**ENTRIES SHOWN**
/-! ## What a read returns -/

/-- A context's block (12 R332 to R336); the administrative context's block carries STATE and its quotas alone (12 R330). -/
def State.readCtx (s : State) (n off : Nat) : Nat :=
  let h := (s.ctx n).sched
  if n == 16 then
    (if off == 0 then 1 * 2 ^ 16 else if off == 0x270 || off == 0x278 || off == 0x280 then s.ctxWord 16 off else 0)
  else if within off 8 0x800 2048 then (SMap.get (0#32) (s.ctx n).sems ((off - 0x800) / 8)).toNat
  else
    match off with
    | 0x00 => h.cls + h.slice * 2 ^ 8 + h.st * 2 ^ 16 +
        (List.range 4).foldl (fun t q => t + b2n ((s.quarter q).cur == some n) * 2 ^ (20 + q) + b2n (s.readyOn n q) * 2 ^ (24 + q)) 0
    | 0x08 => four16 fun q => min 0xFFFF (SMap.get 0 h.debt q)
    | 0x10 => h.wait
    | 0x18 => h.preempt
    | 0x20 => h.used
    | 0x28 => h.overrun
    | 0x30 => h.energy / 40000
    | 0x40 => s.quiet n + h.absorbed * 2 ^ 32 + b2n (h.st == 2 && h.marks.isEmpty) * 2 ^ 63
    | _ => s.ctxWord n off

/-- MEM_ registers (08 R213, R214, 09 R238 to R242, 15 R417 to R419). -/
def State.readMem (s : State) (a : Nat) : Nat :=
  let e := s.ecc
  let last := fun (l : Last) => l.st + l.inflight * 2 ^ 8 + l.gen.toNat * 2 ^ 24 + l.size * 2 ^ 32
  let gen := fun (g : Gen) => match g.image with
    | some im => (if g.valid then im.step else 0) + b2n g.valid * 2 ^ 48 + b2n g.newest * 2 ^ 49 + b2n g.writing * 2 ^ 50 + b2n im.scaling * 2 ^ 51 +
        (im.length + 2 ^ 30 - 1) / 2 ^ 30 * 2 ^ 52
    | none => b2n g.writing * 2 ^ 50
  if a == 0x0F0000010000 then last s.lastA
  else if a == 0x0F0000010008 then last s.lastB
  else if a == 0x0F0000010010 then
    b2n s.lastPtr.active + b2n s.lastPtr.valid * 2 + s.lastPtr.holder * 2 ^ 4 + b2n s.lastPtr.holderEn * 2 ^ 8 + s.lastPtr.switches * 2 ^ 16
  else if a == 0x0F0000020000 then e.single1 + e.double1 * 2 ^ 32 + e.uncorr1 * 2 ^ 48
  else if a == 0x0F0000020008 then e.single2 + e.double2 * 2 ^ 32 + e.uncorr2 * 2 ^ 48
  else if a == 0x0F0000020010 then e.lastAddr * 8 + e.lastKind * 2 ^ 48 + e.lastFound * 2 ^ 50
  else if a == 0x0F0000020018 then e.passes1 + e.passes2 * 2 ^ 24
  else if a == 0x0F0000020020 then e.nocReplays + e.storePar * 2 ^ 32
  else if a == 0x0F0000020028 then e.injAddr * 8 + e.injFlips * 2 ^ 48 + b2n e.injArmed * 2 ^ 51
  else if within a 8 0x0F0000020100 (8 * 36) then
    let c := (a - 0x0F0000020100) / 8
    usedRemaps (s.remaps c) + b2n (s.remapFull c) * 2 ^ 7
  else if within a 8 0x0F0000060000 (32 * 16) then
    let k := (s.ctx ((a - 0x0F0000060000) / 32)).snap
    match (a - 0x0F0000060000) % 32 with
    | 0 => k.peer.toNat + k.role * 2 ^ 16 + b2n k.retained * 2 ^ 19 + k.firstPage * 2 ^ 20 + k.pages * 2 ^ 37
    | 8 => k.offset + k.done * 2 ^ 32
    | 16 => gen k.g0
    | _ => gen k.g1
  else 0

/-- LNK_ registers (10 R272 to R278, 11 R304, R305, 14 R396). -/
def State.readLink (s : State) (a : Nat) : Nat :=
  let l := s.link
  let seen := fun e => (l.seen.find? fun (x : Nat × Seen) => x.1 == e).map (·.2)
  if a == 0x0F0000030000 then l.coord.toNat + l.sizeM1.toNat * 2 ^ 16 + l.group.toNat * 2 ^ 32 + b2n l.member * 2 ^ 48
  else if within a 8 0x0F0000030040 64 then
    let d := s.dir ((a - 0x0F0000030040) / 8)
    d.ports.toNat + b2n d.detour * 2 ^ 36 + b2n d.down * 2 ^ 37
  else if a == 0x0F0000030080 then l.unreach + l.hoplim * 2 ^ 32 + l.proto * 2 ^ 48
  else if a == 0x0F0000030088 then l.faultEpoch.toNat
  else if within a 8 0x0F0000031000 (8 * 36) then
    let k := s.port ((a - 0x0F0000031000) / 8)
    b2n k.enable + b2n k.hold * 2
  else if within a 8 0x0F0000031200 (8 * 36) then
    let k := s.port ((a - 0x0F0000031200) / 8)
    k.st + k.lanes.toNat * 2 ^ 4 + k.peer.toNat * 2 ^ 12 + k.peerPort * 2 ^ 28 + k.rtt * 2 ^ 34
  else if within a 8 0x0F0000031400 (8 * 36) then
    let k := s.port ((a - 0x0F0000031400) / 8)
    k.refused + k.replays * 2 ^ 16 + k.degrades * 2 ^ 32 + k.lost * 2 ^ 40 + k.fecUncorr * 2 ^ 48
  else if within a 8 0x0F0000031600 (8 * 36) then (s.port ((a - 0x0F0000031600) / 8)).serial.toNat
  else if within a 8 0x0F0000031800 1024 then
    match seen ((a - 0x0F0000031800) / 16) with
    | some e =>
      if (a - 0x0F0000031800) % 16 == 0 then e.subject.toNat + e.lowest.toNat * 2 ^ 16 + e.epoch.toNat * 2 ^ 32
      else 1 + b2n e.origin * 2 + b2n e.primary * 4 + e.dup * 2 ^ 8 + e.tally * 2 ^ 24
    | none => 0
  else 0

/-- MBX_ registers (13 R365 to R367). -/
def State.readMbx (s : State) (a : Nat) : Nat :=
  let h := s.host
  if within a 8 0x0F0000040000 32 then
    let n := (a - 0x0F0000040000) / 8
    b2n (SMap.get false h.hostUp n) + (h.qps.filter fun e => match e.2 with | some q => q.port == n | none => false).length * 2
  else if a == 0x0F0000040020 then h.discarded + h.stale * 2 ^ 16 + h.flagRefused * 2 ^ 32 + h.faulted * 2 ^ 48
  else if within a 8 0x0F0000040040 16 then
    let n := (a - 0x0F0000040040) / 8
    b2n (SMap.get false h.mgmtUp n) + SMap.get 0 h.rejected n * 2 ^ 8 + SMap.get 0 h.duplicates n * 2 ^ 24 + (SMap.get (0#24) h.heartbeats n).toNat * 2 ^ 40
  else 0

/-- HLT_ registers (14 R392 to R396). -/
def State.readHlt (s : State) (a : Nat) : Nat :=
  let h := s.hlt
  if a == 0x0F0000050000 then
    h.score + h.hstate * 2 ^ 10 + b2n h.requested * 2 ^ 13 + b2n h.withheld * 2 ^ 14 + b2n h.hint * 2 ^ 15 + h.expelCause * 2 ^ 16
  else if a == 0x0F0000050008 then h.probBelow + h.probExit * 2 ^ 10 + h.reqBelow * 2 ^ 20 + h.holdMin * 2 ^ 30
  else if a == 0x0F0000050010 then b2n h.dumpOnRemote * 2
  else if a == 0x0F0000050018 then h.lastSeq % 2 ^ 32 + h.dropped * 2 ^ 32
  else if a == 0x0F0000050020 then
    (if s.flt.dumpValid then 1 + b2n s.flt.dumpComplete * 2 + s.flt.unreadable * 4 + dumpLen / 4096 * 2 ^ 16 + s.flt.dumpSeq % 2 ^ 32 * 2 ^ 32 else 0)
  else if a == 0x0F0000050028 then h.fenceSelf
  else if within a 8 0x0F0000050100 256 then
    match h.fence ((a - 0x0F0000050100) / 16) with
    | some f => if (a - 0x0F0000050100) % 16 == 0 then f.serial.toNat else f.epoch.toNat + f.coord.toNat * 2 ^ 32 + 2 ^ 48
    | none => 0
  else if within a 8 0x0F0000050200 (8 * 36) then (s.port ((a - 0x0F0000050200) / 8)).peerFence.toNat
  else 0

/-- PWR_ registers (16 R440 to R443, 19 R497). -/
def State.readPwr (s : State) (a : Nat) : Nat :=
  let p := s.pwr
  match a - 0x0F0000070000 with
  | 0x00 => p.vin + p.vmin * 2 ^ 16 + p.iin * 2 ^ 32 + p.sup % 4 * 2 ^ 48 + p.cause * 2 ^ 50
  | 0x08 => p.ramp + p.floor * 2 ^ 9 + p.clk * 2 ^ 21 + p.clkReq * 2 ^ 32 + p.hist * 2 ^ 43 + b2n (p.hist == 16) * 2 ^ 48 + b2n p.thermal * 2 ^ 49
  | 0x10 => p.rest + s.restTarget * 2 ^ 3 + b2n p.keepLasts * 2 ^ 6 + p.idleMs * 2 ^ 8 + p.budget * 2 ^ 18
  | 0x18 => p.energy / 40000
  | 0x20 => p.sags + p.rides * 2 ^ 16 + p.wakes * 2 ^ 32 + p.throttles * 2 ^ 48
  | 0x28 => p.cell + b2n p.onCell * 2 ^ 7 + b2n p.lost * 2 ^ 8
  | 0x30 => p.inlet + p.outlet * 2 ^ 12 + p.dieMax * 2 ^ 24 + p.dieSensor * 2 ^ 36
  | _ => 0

* * *

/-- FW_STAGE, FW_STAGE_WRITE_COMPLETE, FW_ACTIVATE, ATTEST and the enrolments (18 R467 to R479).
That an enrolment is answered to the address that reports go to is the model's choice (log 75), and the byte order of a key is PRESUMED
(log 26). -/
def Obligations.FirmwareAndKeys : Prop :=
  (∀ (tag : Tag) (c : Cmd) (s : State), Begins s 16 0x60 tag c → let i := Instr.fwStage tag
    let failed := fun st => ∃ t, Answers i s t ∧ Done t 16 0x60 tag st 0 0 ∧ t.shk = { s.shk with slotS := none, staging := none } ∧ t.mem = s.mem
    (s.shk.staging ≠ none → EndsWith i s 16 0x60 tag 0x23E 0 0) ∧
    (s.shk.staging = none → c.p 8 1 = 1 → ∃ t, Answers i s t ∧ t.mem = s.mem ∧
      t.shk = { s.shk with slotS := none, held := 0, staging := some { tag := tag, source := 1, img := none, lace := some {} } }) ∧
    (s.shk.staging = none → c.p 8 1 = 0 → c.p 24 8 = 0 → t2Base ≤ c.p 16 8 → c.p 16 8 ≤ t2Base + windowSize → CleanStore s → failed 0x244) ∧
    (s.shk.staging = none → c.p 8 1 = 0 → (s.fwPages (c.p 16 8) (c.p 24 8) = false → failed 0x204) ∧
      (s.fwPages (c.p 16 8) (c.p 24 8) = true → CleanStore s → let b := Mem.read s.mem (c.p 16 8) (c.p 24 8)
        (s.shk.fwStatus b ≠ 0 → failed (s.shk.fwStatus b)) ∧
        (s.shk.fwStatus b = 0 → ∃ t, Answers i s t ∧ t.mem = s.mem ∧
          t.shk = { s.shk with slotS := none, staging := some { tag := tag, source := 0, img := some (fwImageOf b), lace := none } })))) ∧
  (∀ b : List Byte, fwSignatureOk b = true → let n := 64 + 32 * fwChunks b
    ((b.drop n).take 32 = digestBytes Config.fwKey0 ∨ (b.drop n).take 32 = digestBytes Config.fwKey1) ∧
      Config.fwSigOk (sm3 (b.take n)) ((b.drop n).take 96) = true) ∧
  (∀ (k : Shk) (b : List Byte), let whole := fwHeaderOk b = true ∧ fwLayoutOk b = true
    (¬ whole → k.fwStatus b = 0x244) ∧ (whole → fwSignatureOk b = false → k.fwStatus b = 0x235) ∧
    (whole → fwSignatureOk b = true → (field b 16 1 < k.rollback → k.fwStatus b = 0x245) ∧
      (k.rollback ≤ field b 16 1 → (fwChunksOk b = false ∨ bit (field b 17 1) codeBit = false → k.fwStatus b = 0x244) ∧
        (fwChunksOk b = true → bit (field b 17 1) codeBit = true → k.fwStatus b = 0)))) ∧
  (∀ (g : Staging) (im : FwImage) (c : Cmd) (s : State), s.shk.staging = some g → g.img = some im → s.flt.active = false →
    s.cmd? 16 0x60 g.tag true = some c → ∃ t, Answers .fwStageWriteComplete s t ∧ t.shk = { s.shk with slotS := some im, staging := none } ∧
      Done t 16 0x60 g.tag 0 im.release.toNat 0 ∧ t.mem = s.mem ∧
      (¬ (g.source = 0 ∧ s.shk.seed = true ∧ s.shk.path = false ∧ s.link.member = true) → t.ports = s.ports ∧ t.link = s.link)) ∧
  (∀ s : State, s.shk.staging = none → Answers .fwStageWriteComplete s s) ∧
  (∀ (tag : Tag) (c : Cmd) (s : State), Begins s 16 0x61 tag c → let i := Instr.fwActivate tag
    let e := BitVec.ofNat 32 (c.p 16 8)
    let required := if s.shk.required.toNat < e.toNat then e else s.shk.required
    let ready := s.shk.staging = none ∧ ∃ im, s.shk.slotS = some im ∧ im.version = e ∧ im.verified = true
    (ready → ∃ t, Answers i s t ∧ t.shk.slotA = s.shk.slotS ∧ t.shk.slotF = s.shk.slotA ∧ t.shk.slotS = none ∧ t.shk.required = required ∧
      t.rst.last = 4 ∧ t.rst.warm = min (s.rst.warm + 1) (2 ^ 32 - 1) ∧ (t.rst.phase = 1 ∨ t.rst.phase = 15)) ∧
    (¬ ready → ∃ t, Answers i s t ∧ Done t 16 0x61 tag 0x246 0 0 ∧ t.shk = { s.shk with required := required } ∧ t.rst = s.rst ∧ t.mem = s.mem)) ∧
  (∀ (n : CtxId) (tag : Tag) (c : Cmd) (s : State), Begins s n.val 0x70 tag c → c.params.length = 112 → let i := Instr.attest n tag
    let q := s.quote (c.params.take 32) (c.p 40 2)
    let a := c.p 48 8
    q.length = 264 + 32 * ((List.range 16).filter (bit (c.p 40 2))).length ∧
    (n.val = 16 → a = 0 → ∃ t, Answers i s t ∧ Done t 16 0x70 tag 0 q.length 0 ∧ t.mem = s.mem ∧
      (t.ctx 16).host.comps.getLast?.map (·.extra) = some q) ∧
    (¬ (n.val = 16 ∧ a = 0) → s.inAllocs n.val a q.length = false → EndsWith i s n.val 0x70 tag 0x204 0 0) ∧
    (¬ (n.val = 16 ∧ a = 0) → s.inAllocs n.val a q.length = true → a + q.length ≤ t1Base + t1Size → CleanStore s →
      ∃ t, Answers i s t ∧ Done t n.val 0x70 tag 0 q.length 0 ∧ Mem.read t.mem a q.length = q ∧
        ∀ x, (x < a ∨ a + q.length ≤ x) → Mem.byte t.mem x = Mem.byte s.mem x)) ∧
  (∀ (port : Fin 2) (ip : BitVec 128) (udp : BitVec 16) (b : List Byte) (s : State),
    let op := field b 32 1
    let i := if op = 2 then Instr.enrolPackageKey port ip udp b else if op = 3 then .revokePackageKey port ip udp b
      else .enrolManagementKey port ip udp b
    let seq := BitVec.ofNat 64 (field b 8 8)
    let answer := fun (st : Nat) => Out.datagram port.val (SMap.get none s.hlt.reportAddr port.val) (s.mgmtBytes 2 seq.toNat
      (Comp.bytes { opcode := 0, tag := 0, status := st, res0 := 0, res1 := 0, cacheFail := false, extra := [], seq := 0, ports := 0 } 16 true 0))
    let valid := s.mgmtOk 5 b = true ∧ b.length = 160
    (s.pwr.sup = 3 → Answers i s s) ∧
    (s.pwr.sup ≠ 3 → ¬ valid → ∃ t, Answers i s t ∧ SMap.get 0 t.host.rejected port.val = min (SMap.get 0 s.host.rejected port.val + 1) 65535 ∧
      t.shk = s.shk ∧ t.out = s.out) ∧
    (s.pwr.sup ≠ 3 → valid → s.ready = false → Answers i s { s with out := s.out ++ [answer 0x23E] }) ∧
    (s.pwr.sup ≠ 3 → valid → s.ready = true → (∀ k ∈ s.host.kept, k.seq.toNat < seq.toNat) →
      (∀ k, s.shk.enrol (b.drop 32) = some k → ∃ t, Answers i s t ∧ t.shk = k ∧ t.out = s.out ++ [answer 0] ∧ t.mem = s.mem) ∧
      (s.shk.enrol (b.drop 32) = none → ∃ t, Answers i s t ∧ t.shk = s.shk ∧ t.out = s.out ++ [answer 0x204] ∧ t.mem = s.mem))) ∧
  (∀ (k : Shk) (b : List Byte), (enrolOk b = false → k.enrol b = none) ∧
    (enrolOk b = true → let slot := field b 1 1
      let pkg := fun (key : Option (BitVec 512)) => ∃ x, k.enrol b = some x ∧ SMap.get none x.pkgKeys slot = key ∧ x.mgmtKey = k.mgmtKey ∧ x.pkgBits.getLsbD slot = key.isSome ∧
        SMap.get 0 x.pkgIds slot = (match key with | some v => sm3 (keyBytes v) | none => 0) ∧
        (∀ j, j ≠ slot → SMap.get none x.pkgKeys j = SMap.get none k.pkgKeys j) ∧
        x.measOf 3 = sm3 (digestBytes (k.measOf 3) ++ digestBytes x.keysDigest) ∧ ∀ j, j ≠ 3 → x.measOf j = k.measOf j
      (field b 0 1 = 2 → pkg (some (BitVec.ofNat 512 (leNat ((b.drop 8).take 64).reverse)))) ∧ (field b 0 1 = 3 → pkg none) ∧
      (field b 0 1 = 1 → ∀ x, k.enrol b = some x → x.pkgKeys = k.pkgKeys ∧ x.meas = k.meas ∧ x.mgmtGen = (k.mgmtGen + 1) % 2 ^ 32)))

**TASK STATEMENT**
The exact lines of the material above starting at the one that contains "read returns -/" and ending at the one that contains "match off with" are what to retype; leave out everything else.

**TASK ANSWER**
/-! ## What a read returns -/

/-- A context's block (12 R332 to R336); the administrative context's block carries STATE and its quotas alone (12 R330). -/
def State.readCtx (s : State) (n off : Nat) : Nat :=
  let h := (s.ctx n).sched
  if n == 16 then
    (if off == 0 then 1 * 2 ^ 16 else if off == 0x270 || off == 0x278 || off == 0x280 then s.ctxWord 16 off else 0)
  else if within off 8 0x800 2048 then (SMap.get (0#32) (s.ctx n).sems ((off - 0x800) / 8)).toNat
  else
    match off with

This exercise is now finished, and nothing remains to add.